However, Netflix has been making progress ever since, and in the past 12 months, its share price has almost doubled.
Netflix's return to form has been highlighted by its recent results. Revenue surpassed analysts' projections of £11.04 billion, rising 16 percent year over year to £11.08 billion. In comparison to analysts' expectations of £7.07, diluted earnings per share (EPS) of £7.19 represented a 47.3 percent increase year over year.
"More importantly, operating expenses remained flat, allowing top-line growth to flow through to margins," eToro global market analyst Lale Akoner stated.
Even though Netflix exceeded analysts' projections, many investors might have had even higher expectations for the company, which caused the market to deflate following the results.
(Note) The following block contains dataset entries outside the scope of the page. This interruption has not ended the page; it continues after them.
theorem vdiv (d : BitVec 5) (a : BitVec 5) (b : BitVec 5) (k : BitVec 5) : Statement (.vdiv d a b k) := by
  intro w hw e
  replace e := Option.some.inj e
  have f0 : bits w 0 7 = 0x57#7 := e ▸ ((cutLo _ _ (by decide)).trans (cutAll _))
  have f7 : bits w 7 5 = d := e ▸ ((cutHi _ _ (by decide)).trans ((cutLo _ _ (by decide)).trans (cutAll _)))
  have f12 : bits w 12 5 = k := e ▸ ((cutHi _ _ (by decide)).trans ((cutHi _ _ (by decide)).trans ((cutLo _ _ (by decide)).trans (cutAll _))))
  have f17 : bits w 17 5 = a := e ▸ ((cutHi _ _ (by decide)).trans ((cutHi _ _ (by decide)).trans ((cutHi _ _ (by decide)).trans ((cutLo _ _ (by decide)).trans (cutAll _)))))
  have f22 : bits w 22 5 = b := e ▸ ((cutHi _ _ (by decide)).trans ((cutHi _ _ (by decide)).trans ((cutHi _ _ (by decide)).trans ((cutHi _ _ (by decide)).trans ((cutLo _ _ (by decide)).trans (cutAll _))))))
  have f27 : bits w 27 5 = 0x7#5 := e ▸ ((cutHi _ _ (by decide)).trans ((cutHi _ _ (by decide)).trans ((cutHi _ _ (by decide)).trans ((cutHi _ _ (by decide)).trans ((cutHi _ _ (by decide)).trans (cutAll _))))))
  refine decode_of w _ 0x57#7 f0 (by decide) (by decide) ?_ (unpk_no f0 (by decide)) hw
  rw [raw_Vari f0]
  simp [decodeVari, f7, f12, f17, f22, f27]

theorem vand (d : BitVec 5) (a : BitVec 5) (b : BitVec 5) (k : BitVec 5) : Statement (.vand d a b k) := by
  intro w hw e
  replace e := Option.some.inj e
  have f0 : bits w 0 7 = 0x57#7 := e ▸ ((cutLo _ _ (by decide)).trans (cutAll _))
  have f7 : bits w 7 5 = d := e ▸ ((cutHi _ _ (by decide)).trans ((cutLo _ _ (by decide)).trans (cutAll _)))
  have f12 : bits w 12 5 = k := e ▸ ((cutHi _ _ (by decide)).trans ((cutHi _ _ (by decide)).trans ((cutLo _ _ (by decide)).trans (cutAll _))))
  have f17 : bits w 17 5 = a := e ▸ ((cutHi _ _ (by decide)).trans ((cutHi _ _ (by decide)).trans ((cutHi _ _ (by decide)).trans ((cutLo _ _ (by decide)).trans (cutAll _)))))
  have f22 : bits w 22 5 = b := e ▸ ((cutHi _ _ (by decide)).trans ((cutHi _ _ (by decide)).trans ((cutHi _ _ (by decide)).trans ((cutHi _ _ (by decide)).trans ((cutLo _ _ (by decide)).trans (cutAll _))))))
  have f27 : bits w 27 5 = 0x8#5 := e ▸ ((cutHi _ _ (by decide)).trans ((cutHi _ _ (by decide)).trans ((cutHi _ _ (by decide)).trans ((cutHi _ _ (by decide)).trans ((cutHi _ _ (by decide)).trans (cutAll _))))))
  refine decode_of w _ 0x57#7 f0 (by decide) (by decide) ?_ (unpk_no f0 (by decide)) hw
  rw [raw_Vari f0]
  simp [decodeVari, f7, f12, f17, f22, f27]

theorem vor (d : BitVec 5) (a : BitVec 5) (b : BitVec 5) (k : BitVec 5) : Statement (.vor d a b k) := by
  intro w hw e
  replace e := Option.some.inj e
  have f0 : bits w 0 7 = 0x57#7 := e ▸ ((cutLo _ _ (by decide)).trans (cutAll _))
  have f7 : bits w 7 5 = d := e ▸ ((cutHi _ _ (by decide)).trans ((cutLo _ _ (by decide)).trans (cutAll _)))
  have f12 : bits w 12 5 = k := e ▸ ((cutHi _ _ (by decide)).trans ((cutHi _ _ (by decide)).trans ((cutLo _ _ (by decide)).trans (cutAll _))))
  have f17 : bits w 17 5 = a := e ▸ ((cutHi _ _ (by decide)).trans ((cutHi _ _ (by decide)).trans ((cutHi _ _ (by decide)).trans ((cutLo _ _ (by decide)).trans (cutAll _)))))
  have f22 : bits w 22 5 = b := e ▸ ((cutHi _ _ (by decide)).trans ((cutHi _ _ (by decide)).trans ((cutHi _ _ (by decide)).trans ((cutHi _ _ (by decide)).trans ((cutLo _ _ (by decide)).trans (cutAll _))))))
  have f27 : bits w 27 5 = 0x9#5 := e ▸ ((cutHi _ _ (by decide)).trans ((cutHi _ _ (by decide)).trans ((cutHi _ _ (by decide)).trans ((cutHi _ _ (by decide)).trans ((cutHi _ _ (by decide)).trans (cutAll _))))))
  refine decode_of w _ 0x57#7 f0 (by decide) (by decide) ?_ (unpk_no f0 (by decide)) hw
  rw [raw_Vari f0]
  simp [decodeVari, f7, f12, f17, f22, f27]

theorem vxor (d : BitVec 5) (a : BitVec 5) (b : BitVec 5) (k : BitVec 5) : Statement (.vxor d a b k) := by
  intro w hw e
  replace e := Option.some.inj e
  have f0 : bits w 0 7 = 0x57#7 := e ▸ ((cutLo _ _ (by decide)).trans (cutAll _))
  have f7 : bits w 7 5 = d := e ▸ ((cutHi _ _ (by decide)).trans ((cutLo _ _ (by decide)).trans (cutAll _)))
  have f12 : bits w 12 5 = k := e ▸ ((cutHi _ _ (by decide)).trans ((cutHi _ _ (by decide)).trans ((cutLo _ _ (by decide)).trans (cutAll _))))
  have f17 : bits w 17 5 = a := e ▸ ((cutHi _ _ (by decide)).trans ((cutHi _ _ (by decide)).trans ((cutHi _ _ (by decide)).trans ((cutLo _ _ (by decide)).trans (cutAll _)))))
  have f22 : bits w 22 5 = b := e ▸ ((cutHi _ _ (by decide)).trans ((cutHi _ _ (by decide)).trans ((cutHi _ _ (by decide)).trans ((cutHi _ _ (by decide)).trans ((cutLo _ _ (by decide)).trans (cutAll _))))))
  have f27 : bits w 27 5 = 0xA#5 := e ▸ ((cutHi _ _ (by decide)).trans ((cutHi _ _ (by decide)).trans ((cutHi _ _ (by decide)).trans ((cutHi _ _ (by decide)).trans ((cutHi _ _ (by decide)).trans (cutAll _))))))
  refine decode_of w _ 0x57#7 f0 (by decide) (by decide) ?_ (unpk_no f0 (by decide)) hw
  rw [raw_Vari f0]
  simp [decodeVari, f7, f12, f17, f22, f27]

theorem vsll (d : BitVec 5) (a : BitVec 5) (b : BitVec 5) (k : BitVec 5) : Statement (.vsll d a b k) := by
  intro w hw e
  replace e := Option.some.inj e
  have f0 : bits w 0 7 = 0x57#7 := e ▸ ((cutLo _ _ (by decide)).trans (cutAll _))
  have f7 : bits w 7 5 = d := e ▸ ((cutHi _ _ (by decide)).trans ((cutLo _ _ (by decide)).trans (cutAll _)))
  have f12 : bits w 12 5 = k := e ▸ ((cutHi _ _ (by decide)).trans ((cutHi _ _ (by decide)).trans ((cutLo _ _ (by decide)).trans (cutAll _))))
  have f17 : bits w 17 5 = a := e ▸ ((cutHi _ _ (by decide)).trans ((cutHi _ _ (by decide)).trans ((cutHi _ _ (by decide)).trans ((cutLo _ _ (by decide)).trans (cutAll _)))))
  have f22 : bits w 22 5 = b := e ▸ ((cutHi _ _ (by decide)).trans ((cutHi _ _ (by decide)).trans ((cutHi _ _ (by decide)).trans ((cutHi _ _ (by decide)).trans ((cutLo _ _ (by decide)).trans (cutAll _))))))
  have f27 : bits w 27 5 = 0xB#5 := e ▸ ((cutHi _ _ (by decide)).trans ((cutHi _ _ (by decide)).trans ((cutHi _ _ (by decide)).trans ((cutHi _ _ (by decide)).trans ((cutHi _ _ (by decide)).trans (cutAll _))))))
  refine decode_of w _ 0x57#7 f0 (by decide) (by decide) ?_ (unpk_no f0 (by decide)) hw
  rw [raw_Vari f0]
  simp [decodeVari, f7, f12, f17, f22, f27]

theorem vsrl (d : BitVec 5) (a : BitVec 5) (b : BitVec 5) (k : BitVec 5) : Statement (.vsrl d a b k) := by
  intro w hw e
  replace e := Option.some.inj e
  have f0 : bits w 0 7 = 0x57#7 := e ▸ ((cutLo _ _ (by decide)).trans (cutAll _))
  have f7 : bits w 7 5 = d := e ▸ ((cutHi _ _ (by decide)).trans ((cutLo _ _ (by decide)).trans (cutAll _)))
  have f12 : bits w 12 5 = k := e ▸ ((cutHi _ _ (by decide)).trans ((cutHi _ _ (by decide)).trans ((cutLo _ _ (by decide)).trans (cutAll _))))
  have f17 : bits w 17 5 = a := e ▸ ((cutHi _ _ (by decide)).trans ((cutHi _ _ (by decide)).trans ((cutHi _ _ (by decide)).trans ((cutLo _ _ (by decide)).trans (cutAll _)))))
  have f22 : bits w 22 5 = b := e ▸ ((cutHi _ _ (by decide)).trans ((cutHi _ _ (by decide)).trans ((cutHi _ _ (by decide)).trans ((cutHi _ _ (by decide)).trans ((cutLo _ _ (by decide)).trans (cutAll _))))))
  have f27 : bits w 27 5 = 0xC#5 := e ▸ ((cutHi _ _ (by decide)).trans ((cutHi _ _ (by decide)).trans ((cutHi _ _ (by decide)).trans ((cutHi _ _ (by decide)).trans ((cutHi _ _ (by decide)).trans (cutAll _))))))
  refine decode_of w _ 0x57#7 f0 (by decide) (by decide) ?_ (unpk_no f0 (by decide)) hw
  rw [raw_Vari f0]
  simp [decodeVari, f7, f12, f17, f22, f27]

theorem vsra (d : BitVec 5) (a : BitVec 5) (b : BitVec 5) (k : BitVec 5) : Statement (.vsra d a b k) := by
  intro w hw e
  replace e := Option.some.inj e
  have f0 : bits w 0 7 = 0x57#7 := e ▸ ((cutLo _ _ (by decide)).trans (cutAll _))
  have f7 : bits w 7 5 = d := e ▸ ((cutHi _ _ (by decide)).trans ((cutLo _ _ (by decide)).trans (cutAll _)))
  have f12 : bits w 12 5 = k := e ▸ ((cutHi _ _ (by decide)).trans ((cutHi _ _ (by decide)).trans ((cutLo _ _ (by decide)).trans (cutAll _))))
  have f17 : bits w 17 5 = a := e ▸ ((cutHi _ _ (by decide)).trans ((cutHi _ _ (by decide)).trans ((cutHi _ _ (by decide)).trans ((cutLo _ _ (by decide)).trans (cutAll _)))))
  have f22 : bits w 22 5 = b := e ▸ ((cutHi _ _ (by decide)).trans ((cutHi _ _ (by decide)).trans ((cutHi _ _ (by decide)).trans ((cutHi _ _ (by decide)).trans ((cutLo _ _ (by decide)).trans (cutAll _))))))
  have f27 : bits w 27 5 = 0xD#5 := e ▸ ((cutHi _ _ (by decide)).trans ((cutHi _ _ (by decide)).trans ((cutHi _ _ (by decide)).trans ((cutHi _ _ (by decide)).trans ((cutHi _ _ (by decide)).trans (cutAll _))))))
  refine decode_of w _ 0x57#7 f0 (by decide) (by decide) ?_ (unpk_no f0 (by decide)) hw
  rw [raw_Vari f0]
  simp [decodeVari, f7, f12, f17, f22, f27]

theorem vmulh (d : BitVec 5) (a : BitVec 5) (b : BitVec 5) (k : BitVec 5) : Statement (.vmulh d a b k) := by
  intro w hw e
  replace e := Option.some.inj e
  have f0 : bits w 0 7 = 0x57#7 := e ▸ ((cutLo _ _ (by decide)).trans (cutAll _))
  have f7 : bits w 7 5 = d := e ▸ ((cutHi _ _ (by decide)).trans ((cutLo _ _ (by decide)).trans (cutAll _)))
  have f12 : bits w 12 5 = k := e ▸ ((cutHi _ _ (by decide)).trans ((cutHi _ _ (by decide)).trans ((cutLo _ _ (by decide)).trans (cutAll _))))
  have f17 : bits w 17 5 = a := e ▸ ((cutHi _ _ (by decide)).trans ((cutHi _ _ (by decide)).trans ((cutHi _ _ (by decide)).trans ((cutLo _ _ (by decide)).trans (cutAll _)))))
  have f22 : bits w 22 5 = b := e ▸ ((cutHi _ _ (by decide)).trans ((cutHi _ _ (by decide)).trans ((cutHi _ _ (by decide)).trans ((cutHi _ _ (by decide)).trans ((cutLo _ _ (by decide)).trans (cutAll _))))))
  have f27 : bits w 27 5 = 0xE#5 := e ▸ ((cutHi _ _ (by decide)).trans ((cutHi _ _ (by decide)).trans ((cutHi _ _ (by decide)).trans ((cutHi _ _ (by decide)).trans ((cutHi _ _ (by decide)).trans (cutAll _))))))
  refine decode_of w _ 0x57#7 f0 (by decide) (by decide) ?_ (unpk_no f0 (by decide)) hw
  rw [raw_Vari f0]
  simp [decodeVari, f7, f12, f17, f22, f27]

theorem vmulhz (d : BitVec 5) (a : BitVec 5) (b : BitVec 5) (k : BitVec 5) : Statement (.vmulhz d a b k) := by
  intro w hw e
  replace e := Option.some.inj e
  have f0 : bits w 0 7 = 0x57#7 := e ▸ ((cutLo _ _ (by decide)).trans (cutAll _))
  have f7 : bits w 7 5 = d := e ▸ ((cutHi _ _ (by decide)).trans ((cutLo _ _ (by decide)).trans (cutAll _)))
  have f12 : bits w 12 5 = k := e ▸ ((cutHi _ _ (by decide)).trans ((cutHi _ _ (by decide)).trans ((cutLo _ _ (by decide)).trans (cutAll _))))
  have f17 : bits w 17 5 = a := e ▸ ((cutHi _ _ (by decide)).trans ((cutHi _ _ (by decide)).trans ((cutHi _ _ (by decide)).trans ((cutLo _ _ (by decide)).trans (cutAll _)))))
  have f22 : bits w 22 5 = b := e ▸ ((cutHi _ _ (by decide)).trans ((cutHi _ _ (by decide)).trans ((cutHi _ _ (by decide)).trans ((cutHi _ _ (by decide)).trans ((cutLo _ _ (by decide)).trans (cutAll _))))))
  have f27 : bits w 27 5 = 0xF#5 := e ▸ ((cutHi _ _ (by decide)).trans ((cutHi _ _ (by decide)).trans ((cutHi _ _ (by decide)).trans ((cutHi _ _ (by decide)).trans ((cutHi _ _ (by decide)).trans (cutAll _))))))
  refine decode_of w _ 0x57#7 f0 (by decide) (by decide) ?_ (unpk_no f0 (by decide)) hw
  rw [raw_Vari f0]
  simp [decodeVari, f7, f12, f17, f22, f27]

theorem vabs (d : BitVec 5) (a : BitVec 5) (k : BitVec 5) : Statement (.vabs d a k) := by
  intro w hw e
  replace e := Option.some.inj e
  have f0 : bits w 0 7 = 0x57#7 := e ▸ ((cutLo _ _ (by decide)).trans (cutAll _))
  have f7 : bits w 7 5 = d := e ▸ ((cutHi _ _ (by decide)).trans ((cutLo _ _ (by decide)).trans (cutAll _)))
  have f12 : bits w 12 5 = k := e ▸ ((cutHi _ _ (by decide)).trans ((cutHi _ _ (by decide)).trans ((cutLo _ _ (by decide)).trans (cutAll _))))
  have f17 : bits w 17 5 = a := e ▸ ((cutHi _ _ (by decide)).trans ((cutHi _ _ (by decide)).trans ((cutHi _ _ (by decide)).trans ((cutLo _ _ (by decide)).trans (cutAll _)))))
  have f22 : bits w 22 5 = 0x0#5 := e ▸ ((cutHi _ _ (by decide)).trans ((cutHi _ _ (by decide)).trans ((cutHi _ _ (by decide)).trans ((cutHi _ _ (by decide)).trans ((cutLo _ _ (by decide)).trans (cutAll _))))))
  have f27 : bits w 27 5 = 0x10#5 := e ▸ ((cutHi _ _ (by decide)).trans ((cutHi _ _ (by decide)).trans ((cutHi _ _ (by decide)).trans ((cutHi _ _ (by decide)).trans ((cutHi _ _ (by decide)).trans (cutAll _))))))
  refine decode_of w _ 0x57#7 f0 (by decide) (by decide) ?_ (unpk_no f0 (by decide)) hw
  rw [raw_Vari f0]
  simp [decodeVari, f7, f12, f17, f22, f27]

theorem vneg (d : BitVec 5) (a : BitVec 5) (k : BitVec 5) : Statement (.vneg d a k) := by
  intro w hw e
  replace e := Option.some.inj e
  have f0 : bits w 0 7 = 0x57#7 := e ▸ ((cutLo _ _ (by decide)).trans (cutAll _))
  have f7 : bits w 7 5 = d := e ▸ ((cutHi _ _ (by decide)).trans ((cutLo _ _ (by decide)).trans (cutAll _)))
  have f12 : bits w 12 5 = k := e ▸ ((cutHi _ _ (by decide)).trans ((cutHi _ _ (by decide)).trans ((cutLo _ _ (by decide)).trans (cutAll _))))
  have f17 : bits w 17 5 = a := e ▸ ((cutHi _ _ (by decide)).trans ((cutHi _ _ (by decide)).trans ((cutHi _ _ (by decide)).trans ((cutLo _ _ (by decide)).trans (cutAll _)))))
  have f22 : bits w 22 5 = 0x0#5 := e ▸ ((cutHi _ _ (by decide)).trans ((cutHi _ _ (by decide)).trans ((cutHi _ _ (by decide)).trans ((cutHi _ _ (by decide)).trans ((cutLo _ _ (by decide)).trans (cutAll _))))))
  have f27 : bits w 27 5 = 0x11#5 := e ▸ ((cutHi _ _ (by decide)).trans ((cutHi _ _ (by decide)).trans ((cutHi _ _ (by decide)).trans ((cutHi _ _ (by decide)).trans ((cutHi _ _ (by decide)).trans (cutAll _))))))
  refine decode_of w _ 0x57#7 f0 (by decide) (by decide) ?_ (unpk_no f0 (by decide)) hw
  rw [raw_Vari f0]
  simp [decodeVari, f7, f12, f17, f22, f27]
SVP of Media and Entertainment equity research at Wedbush Securities, Alicia Reese, stated prior to the announcement that "investors looking to get constructive on Netflix expected revenue in the range of £111-21-3 billion Expectations are rather high given various positive data points throughout the quarter."
Netflixs results precede the start of Magnificent Seven earnings season, with Alphabet (NASDAQ:GOOGL) and Tesla (NASDAQ:TSLA) both set to announce results on Wednesday 23 July.
AI improves Netflix's targeting and revenue.
As its cost efficiency increased, Netflix increased its full-year margin guidance to 30%.
The growing use of artificial intelligence (AI) in recommendations and content creation is one factor contributing to this.
At the earnings call, Netflix co-CEO Ted Sarandos stated, "AI represents an incredible opportunity to help creators make films and series better, not just cheaper." "Creator tools with AI capabilities are available. The advantages in production are already being felt by our creators thanks to previsualization, shot planning, and undoubtedly visual effects.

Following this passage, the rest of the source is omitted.